Top of TASK MATERIAL
-- ==== Sys2Proof/Laws/Gf2.lean ====
section
/-! SUPPORT. The arithmetic: mask, reflection, the division step and carry-less multiplication. -/

namespace Sys2Proof.Machine

theorem mask_toNat {d : Nat} (h : d ≤ 64) : (mask d).toNat = 2 ^ d - 1 := by
  have key : ∀ d : Fin 65, (mask d.val).toNat = 2 ^ d.val - 1 := by decide
  exact key ⟨d, by omega⟩

theorem and_mask_toNat (v : DWord) {d : Nat} (h : d ≤ 64) : (v &&& mask d).toNat = v.toNat % 2 ^ d := by
  rw [BitVec.toNat_and, mask_toNat h, Nat.and_two_pow_sub_one_eq_mod]

theorem and_mask_lt (v : DWord) {d : Nat} (h : d ≤ 64) : (v &&& mask d).toNat < 2 ^ d := by
  rw [and_mask_toNat v h]
  exact Nat.mod_lt _ (Nat.two_pow_pos d)

theorem and_mask_eq_self {v : DWord} {d : Nat} (hd : d ≤ 64) (h : v.toNat < 2 ^ d) : v &&& mask d = v := by
  apply BitVec.eq_of_toNat_eq
  rw [and_mask_toNat v hd, Nat.mod_eq_of_lt h]

theorem getLsbD_mask {d : Nat} (h : d ≤ 64) (i : Nat) : (mask d).getLsbD i = decide (i < d) := by
  rw [← BitVec.testBit_toNat, mask_toNat h, Nat.testBit_two_pow_sub_one]

/-- The bits of a reflection (41_reflect.md R111). -/
theorem getLsbD_reflect (v : DWord) {w : Nat} (h : w ≤ 64) (i : Nat) :
    (reflect v w).getLsbD i = (decide (i < w) && v.getLsbD (w - 1 - i)) := by
  unfold reflect
  rw [BitVec.getLsbD_ushiftRight, BitVec.getLsbD_reverse, BitVec.getMsbD_eq_getLsbD]
  by_cases hi : i < w
  · have e : 64 - 1 - (64 - w + i) = w - 1 - i := by omega
    have l : 64 - w + i < 64 := by omega
    simp [hi, l, e]
  · have l : ¬ (64 - w + i < 64) := by omega
    simp [hi, l]

/-- One iteration as numbers: the remainder doubles, and the modulus takes back the bit shifted out. -/
theorem divStep_rem_toNat (d : Nat) (p : DWord) (x : Division) (hd : d ≤ 64) :
    (divStep d p x).rem.toNat =
      (2 * x.rem.toNat % 2 ^ d) ^^^ (if x.rem.toNat.testBit (d - 1) then p.toNat else 0) := by
  have hdvd : 2 ^ d ∣ 2 ^ 64 := Nat.pow_dvd_pow 2 hd
  have h1 : ((x.rem <<< 1) &&& mask d).toNat = 2 * x.rem.toNat % 2 ^ d := by
    rw [and_mask_toNat _ hd, BitVec.toNat_shiftLeft, Nat.shiftLeft_eq, Nat.mod_mod_of_dvd _ hdvd, Nat.mul_comm]
  unfold divStep
  simp only [BitVec.toNat_xor, h1, BitVec.testBit_toNat]
  split <;> simp

theorem divStep_quo_toNat (d : Nat) (p : DWord) (x : Division) :
    (divStep d p x).quo.toNat =
      (2 * x.quo.toNat + (if x.rem.toNat.testBit (d - 1) then 1 else 0)) % 2 ^ 64 := by
  have hsh : (x.quo <<< 1).toNat = 2 ^ 1 * (x.quo.toNat % 2 ^ 63) := by
    rw [BitVec.toNat_shiftLeft, Nat.shiftLeft_eq]; omega
  have hor : ∀ b : Nat, b < 2 ^ 1 → 2 ^ 1 * (x.quo.toNat % 2 ^ 63) ||| b = (2 * x.quo.toNat + b) % 2 ^ 64 := by
    intro b hb
    rw [← Nat.two_pow_add_eq_or_of_lt hb]; omega
  unfold divStep
  simp only [BitVec.testBit_toNat, BitVec.toNat_or, hsh]
  split
  · exact hor 1 (by decide)
  · exact hor 0 (by decide)

/-- The remainder stays below x^d (42_modreduce.md R122). -/
theorem divStep_rem_lt {d : Nat} {p : DWord} (x : Division) (hd : d ≤ 64) (hp : p.toNat < 2 ^ d) :
    (divStep d p x).rem.toNat < 2 ^ d := by
  rw [divStep_rem_toNat d p x hd]
  apply Nat.xor_lt_two_pow (Nat.mod_lt _ (Nat.two_pow_pos d))
  split
  · exact hp
  · exact Nat.two_pow_pos d

theorem divIter_succ_last (d : Nat) (p : DWord) (k : Nat) (x : Division) :
    divIter d p (k + 1) x = divStep d p (divIter d p k x) := by
  induction k generalizing x with
  | zero => rfl
  | succ k ih => exact ih (divStep d p x)

theorem divIter_rem_lt {d : Nat} {p : DWord} (k : Nat) (x : Division) (hd : d ≤ 64) (hp : p.toNat < 2 ^ d)
    (hx : x.rem.toNat < 2 ^ d) : (divIter d p k x).rem.toNat < 2 ^ d := by
  induction k generalizing x with
  | zero => exact hx
  | succ k ih => exact ih _ (divStep_rem_lt x hd hp)

/-! ### Carry-less multiplication -/

theorem clmulBelow_xor (a a' b k : Nat) :
    clmulBelow (a ^^^ a') b k = clmulBelow a b k ^^^ clmulBelow a' b k := by
  induction k with
  | zero => simp [clmulBelow]
  | succ k ih =>
    simp only [clmulBelow, ih]
    split
    · rw [Nat.shiftLeft_xor_distrib]; ac_rfl
    · simp only [Nat.xor_zero]

theorem clmulBelow_double (a b k : Nat) : clmulBelow (2 * a) b k = 2 * clmulBelow a b k := by
  induction k with
  | zero => rfl
  | succ k ih =>
    have dbl : ∀ x y : Nat, 2 * (x ^^^ y) = 2 * x ^^^ 2 * y := fun x y => by
      have h := Nat.shiftLeft_xor_distrib (a := x) (b := y) (i := 1)
      simpa [Nat.shiftLeft_eq, Nat.mul_comm] using h
    simp only [clmulBelow, ih, dbl]
    split
    · simp [Nat.shiftLeft_eq, Nat.mul_assoc]
    · simp

theorem clmulBelow_one_testBit (b k i : Nat) : (clmulBelow 1 b k).testBit i = (decide (i < k) && b.testBit i) := by
  induction k with
  | zero => simp [clmulBelow]
  | succ k ih =>
    simp only [clmulBelow, Nat.testBit_xor, ih]
    by_cases hb : b.testBit k
    · simp only [hb, if_true, Nat.one_shiftLeft, Nat.testBit_two_pow]
      rcases Nat.lt_trichotomy i k with h | h | h
      · simp [h, Nat.lt_succ_of_lt h, Nat.ne_of_gt h]
      · subst h; simp [hb]
      · have : ¬ i < k := by omega
        have h2 : ¬ i < k + 1 := by omega
        simp [this, h2, Nat.ne_of_lt h]
    · simp only [hb]
      rcases Nat.lt_trichotomy i k with h | h | h
      · simp [h, Nat.lt_succ_of_lt h]
      · subst h; simp [hb]
      · have : ¬ i < k := by omega
        have h2 : ¬ i < k + 1 := by omega
        simp [this, h2]

theorem clmul_xor (a a' b : Nat) : clmul (a ^^^ a') b = clmul a b ^^^ clmul a' b := clmulBelow_xor a a' b _

theorem clmul_double (a b : Nat) : clmul (2 * a) b = 2 * clmul a b := clmulBelow_double a b _

theorem clmul_one (b : Nat) : clmul 1 b = b := by
  apply Nat.eq_of_testBit_eq
  intro i
  rw [clmul, clmulBelow_one_testBit]
  by_cases h : i < b.log2 + 1
  · simp [h]
  · have : b < 2 ^ i := Nat.lt_of_lt_of_le Nat.lt_log2_self (Nat.pow_le_pow_right (by omega) (by omega))
    simp [h, Nat.testBit_lt_two_pow this]

theorem clmul_zero (b : Nat) : clmul 0 b = 0 := by
  have h := clmul_double 0 b
  simp at h
  omega

theorem clmulBelow_lt {a b k m : Nat} (ha : a < 2 ^ m) : clmulBelow a b k < 2 ^ (m + k) := by
  induction k with
  | zero => simp [clmulBelow]
  | succ k ih =>
    apply Nat.xor_lt_two_pow
    · exact Nat.lt_of_lt_of_le ih (Nat.pow_le_pow_right (by omega) (by omega))
    · split
      · rw [Nat.shiftLeft_eq]
        calc a * 2 ^ k < 2 ^ m * 2 ^ k := Nat.mul_lt_mul_of_pos_right ha (Nat.two_pow_pos k)
          _ = 2 ^ (m + k) := (Nat.pow_add ..).symm
          _ ≤ 2 ^ (m + (k + 1)) := Nat.pow_le_pow_right (by omega) (by omega)
      · exact Nat.two_pow_pos _

/-- The degrees add: the top bit of a product. -/
theorem clmul_top {a b : Nat} (ha : a ≠ 0) (hb : b ≠ 0) : (clmul a b).testBit (a.log2 + b.log2) = true := by
  have hbt : b.testBit b.log2 = true := Nat.testBit_log2 hb
  have hat : a.testBit a.log2 = true := Nat.testBit_log2 ha
  have hlow : clmulBelow a b b.log2 < 2 ^ (a.log2 + 1 + b.log2) := clmulBelow_lt Nat.lt_log2_self
  rw [clmul, clmulBelow, if_pos hbt, Nat.testBit_xor, Nat.testBit_shiftLeft]
  have h2 : (clmulBelow a b b.log2).testBit (a.log2 + b.log2) = false := by
    by_cases h0 : b.log2 = 0
    · simp [h0, clmulBelow]
    · -- every term below the top one is shorter by at least one place
      apply Nat.testBit_lt_two_pow
      have hk : ∀ k, k ≥ 1 → clmulBelow a b k < 2 ^ (a.log2 + k) := by
        intro k hk
        induction k with
        | zero => omega
        | succ k ih =>
          apply Nat.xor_lt_two_pow
          · by_cases hk0 : k = 0
            · subst hk0; simp [clmulBelow]
            · exact Nat.lt_of_lt_of_le (ih (by omega)) (Nat.pow_le_pow_right (by omega) (by omega))
          · split
            · rw [Nat.shiftLeft_eq, show a.log2 + (k + 1) = (a.log2 + 1) + k by omega, Nat.pow_add]
              exact Nat.mul_lt_mul_of_pos_right Nat.lt_log2_self (Nat.two_pow_pos k)
            · exact Nat.two_pow_pos _
      exact hk _ (by omega)
  simp [h2, hat]

/-- A remainder below x^d is unique: two such remainders of the same polynomial by a modulus of degree d are equal. -/
theorem clmul_remainder_unique {d p q q' r r' : Nat} (hp : p < 2 ^ d) (hr : r < 2 ^ d) (hr' : r' < 2 ^ d)
    (h : clmul q (2 ^ d ^^^ p) ^^^ r = clmul q' (2 ^ d ^^^ p) ^^^ r') : q = q' ∧ r = r' := by
  have hP : (2 ^ d ^^^ p).log2 = d := by
    have hbit : (2 ^ d ^^^ p).testBit d = true := by
      simp [Nat.testBit_xor, Nat.testBit_lt_two_pow hp]
    have hlt : 2 ^ d ^^^ p < 2 ^ (d + 1) :=
      Nat.xor_lt_two_pow (Nat.pow_lt_pow_right (by omega) (by omega))
        (Nat.lt_trans hp (Nat.pow_lt_pow_right (by omega) (by omega)))
    have hge : 2 ^ d ≤ 2 ^ d ^^^ p := Nat.ge_two_pow_of_testBit hbit
    have hne : 2 ^ d ^^^ p ≠ 0 := by have := Nat.two_pow_pos d; omega
    exact (Nat.log2_eq_iff hne).2 ⟨hge, hlt⟩
  have hPne : 2 ^ d ^^^ p ≠ 0 := by
    intro h0
    have hbit : (2 ^ d ^^^ p).testBit d = true := by
      simp [Nat.testBit_xor, Nat.testBit_lt_two_pow hp]
    simp [h0] at hbit
  have hx : clmul (q ^^^ q') (2 ^ d ^^^ p) = r ^^^ r' := by
    have h2 := congrArg (fun z => z ^^^ clmul q' (2 ^ d ^^^ p) ^^^ r) h
    rw [clmul_xor]
    calc clmul q (2 ^ d ^^^ p) ^^^ clmul q' (2 ^ d ^^^ p)
        = clmul q (2 ^ d ^^^ p) ^^^ r ^^^ clmul q' (2 ^ d ^^^ p) ^^^ r := by
          rw [Nat.xor_assoc (clmul q _) r, Nat.xor_comm r, ← Nat.xor_assoc, Nat.xor_assoc _ r r, Nat.xor_self,
            Nat.xor_zero]
      _ = clmul q' (2 ^ d ^^^ p) ^^^ r' ^^^ clmul q' (2 ^ d ^^^ p) ^^^ r := h2
      _ = r ^^^ r' := by
          rw [Nat.xor_comm (clmul q' _) r', Nat.xor_assoc r', Nat.xor_self, Nat.xor_zero, Nat.xor_comm]
  have hlt : r ^^^ r' < 2 ^ d := Nat.xor_lt_two_pow hr hr'
  have hq : q ^^^ q' = 0 := by
    by_contra hne
    have ht := clmul_top hne hPne
    rw [hP, hx] at ht
    have := Nat.ge_two_pow_of_testBit ht
    have h3 : 2 ^ d ≤ 2 ^ ((q ^^^ q').log2 + d) := Nat.pow_le_pow_right (by omega) (by omega)
    omega
  have hqq : q = q' := by
    calc q = q ^^^ (q' ^^^ q') := by simp
      _ = (q ^^^ q') ^^^ q' := by rw [Nat.xor_assoc]
      _ = q' := by rw [hq, Nat.zero_xor]
  refine ⟨hqq, ?_⟩
  rw [hq, clmul_zero] at hx
  calc r = r ^^^ (r' ^^^ r') := by simp
    _ = (r ^^^ r') ^^^ r' := by rw [Nat.xor_assoc]
    _ = r' := by rw [← hx, Nat.zero_xor]

/-! ### The modulus as a number -/

theorem two_pow_or_eq_xor {d p : Nat} (h : p < 2 ^ d) : 2 ^ d ||| p = 2 ^ d ^^^ p := by
  apply Nat.eq_of_testBit_eq
  intro i
  simp only [Nat.testBit_or, Nat.testBit_xor, Nat.testBit_two_pow]
  by_cases hi : d = i
  · subst hi; simp [Nat.testBit_lt_two_pow h]
  · simp [hi]

theorem two_mul_xor (x y : Nat) : 2 * (x ^^^ y) = 2 * x ^^^ 2 * y := by
  have h := Nat.shiftLeft_xor_distrib (a := x) (b := y) (i := 1)
  simpa [Nat.shiftLeft_eq, Nat.mul_comm] using h

theorem two_mul_add_one_xor (x : Nat) : 2 * x + 1 = 2 * x ^^^ 1 := by
  have := Nat.two_pow_add_eq_or_of_lt (i := 1) (b := 1) (by decide) x
  rw [Nat.pow_one] at this
  rw [this]
  apply Nat.eq_of_testBit_eq
  intro i
  rw [Nat.testBit_or, Nat.testBit_xor]
  cases i <;> simp [Nat.testBit_succ]

/-- One iteration keeps `x^k = Q·P + R` (42_modreduce.md R122): k and the degree of Q go up by one. -/
theorem divStep_identity {d : Nat} {p : DWord} {x : Division} {q k : Nat} (h1 : 1 ≤ d) (hd : d ≤ 64)
    (hx : x.rem.toNat < 2 ^ d) (h : 2 ^ k = clmul q (2 ^ d ^^^ p.toNat) ^^^ x.rem.toNat) :
    2 ^ (k + 1) = clmul (2 * q + (if x.rem.toNat.testBit (d - 1) then 1 else 0)) (2 ^ d ^^^ p.toNat) ^^^
      (divStep d p x).rem.toNat := by
  rw [divStep_rem_toNat _ _ _ hd]
  have hdd : 2 ^ d = 2 * 2 ^ (d - 1) := by rw [← Nat.pow_succ']; congr 1; omega
  have e2 : 2 ^ (k + 1) = 2 * 2 ^ k := by rw [Nat.pow_succ']
  rw [e2, h, two_mul_xor, ← clmul_double]
  by_cases hh : x.rem.toNat.testBit (d - 1)
  · simp only [hh, if_true]
    rw [two_mul_add_one_xor, clmul_xor, clmul_one]
    have hge := Nat.ge_two_pow_of_testBit hh
    have hm : 2 * x.rem.toNat = 2 ^ d ^^^ (2 * x.rem.toNat % 2 ^ d) := by
      rw [← two_pow_or_eq_xor (Nat.mod_lt _ (Nat.two_pow_pos d))]
      have := Nat.two_pow_add_eq_or_of_lt (i := d) (Nat.mod_lt (2 * x.rem.toNat) (Nat.two_pow_pos d)) 1
      rw [Nat.mul_one] at this
      rw [← this]
      have h1 : 2 * x.rem.toNat % 2 ^ d = 2 * x.rem.toNat - 2 ^ d := by
        rw [Nat.mod_eq_sub_mod (by omega), Nat.mod_eq_of_lt (by omega)]
      omega
    generalize 2 * x.rem.toNat % 2 ^ d = m at hm ⊢
    rw [hm]
    generalize clmul (2 * q) _ = c
    generalize p.toNat = pp
    generalize 2 ^ d = D
    rw [show c ^^^ (D ^^^ pp) ^^^ (m ^^^ pp) = c ^^^ (D ^^^ m) ^^^ (pp ^^^ pp) by ac_rfl, Nat.xor_self,
      Nat.xor_zero]
  · simp only [hh]
    have hlt : x.rem.toNat < 2 ^ (d - 1) := by
      by_contra hc
      apply hh
      exact Nat.testBit_of_two_pow_le_and_two_pow_add_one_gt (by omega)
        (by rw [show d - 1 + 1 = d by omega]; exact hx)
    rw [Nat.mod_eq_of_lt (by omega)]
    simp

end Sys2Proof.Machine
end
Bottom of TASK MATERIAL
_EXERCISE DIRECTIONS_
Within the data above, the span starting at the line containing "(2 * x.rem.toNat % 2 ^ d) ^^^" and ending at the line containing "divIter d p (k" is to be retyped exactly, with no other lines.

_ANSWER FOR THE TASK_
      (2 * x.rem.toNat % 2 ^ d) ^^^ (if x.rem.toNat.testBit (d - 1) then p.toNat else 0) := by
  have hdvd : 2 ^ d ∣ 2 ^ 64 := Nat.pow_dvd_pow 2 hd
  have h1 : ((x.rem <<< 1) &&& mask d).toNat = 2 * x.rem.toNat % 2 ^ d := by
    rw [and_mask_toNat _ hd, BitVec.toNat_shiftLeft, Nat.shiftLeft_eq, Nat.mod_mod_of_dvd _ hdvd, Nat.mul_comm]
  unfold divStep
  simp only [BitVec.toNat_xor, h1, BitVec.testBit_toNat]
  split <;> simp

theorem divStep_quo_toNat (d : Nat) (p : DWord) (x : Division) :
    (divStep d p x).quo.toNat =
      (2 * x.quo.toNat + (if x.rem.toNat.testBit (d - 1) then 1 else 0)) % 2 ^ 64 := by
  have hsh : (x.quo <<< 1).toNat = 2 ^ 1 * (x.quo.toNat % 2 ^ 63) := by
    rw [BitVec.toNat_shiftLeft, Nat.shiftLeft_eq]; omega
  have hor : ∀ b : Nat, b < 2 ^ 1 → 2 ^ 1 * (x.quo.toNat % 2 ^ 63) ||| b = (2 * x.quo.toNat + b) % 2 ^ 64 := by
    intro b hb
    rw [← Nat.two_pow_add_eq_or_of_lt hb]; omega
  unfold divStep
  simp only [BitVec.testBit_toNat, BitVec.toNat_or, hsh]
  split
  · exact hor 1 (by decide)
  · exact hor 0 (by decide)

/-- The remainder stays below x^d (42_modreduce.md R122). -/
theorem divStep_rem_lt {d : Nat} {p : DWord} (x : Division) (hd : d ≤ 64) (hp : p.toNat < 2 ^ d) :
    (divStep d p x).rem.toNat < 2 ^ d := by
  rw [divStep_rem_toNat d p x hd]
  apply Nat.xor_lt_two_pow (Nat.mod_lt _ (Nat.two_pow_pos d))
  split
  · exact hp
  · exact Nat.two_pow_pos d

theorem divIter_succ_last (d : Nat) (p : DWord) (k : Nat) (x : Division) :
    divIter d p (k + 1) x = divStep d p (divIter d p k x) := by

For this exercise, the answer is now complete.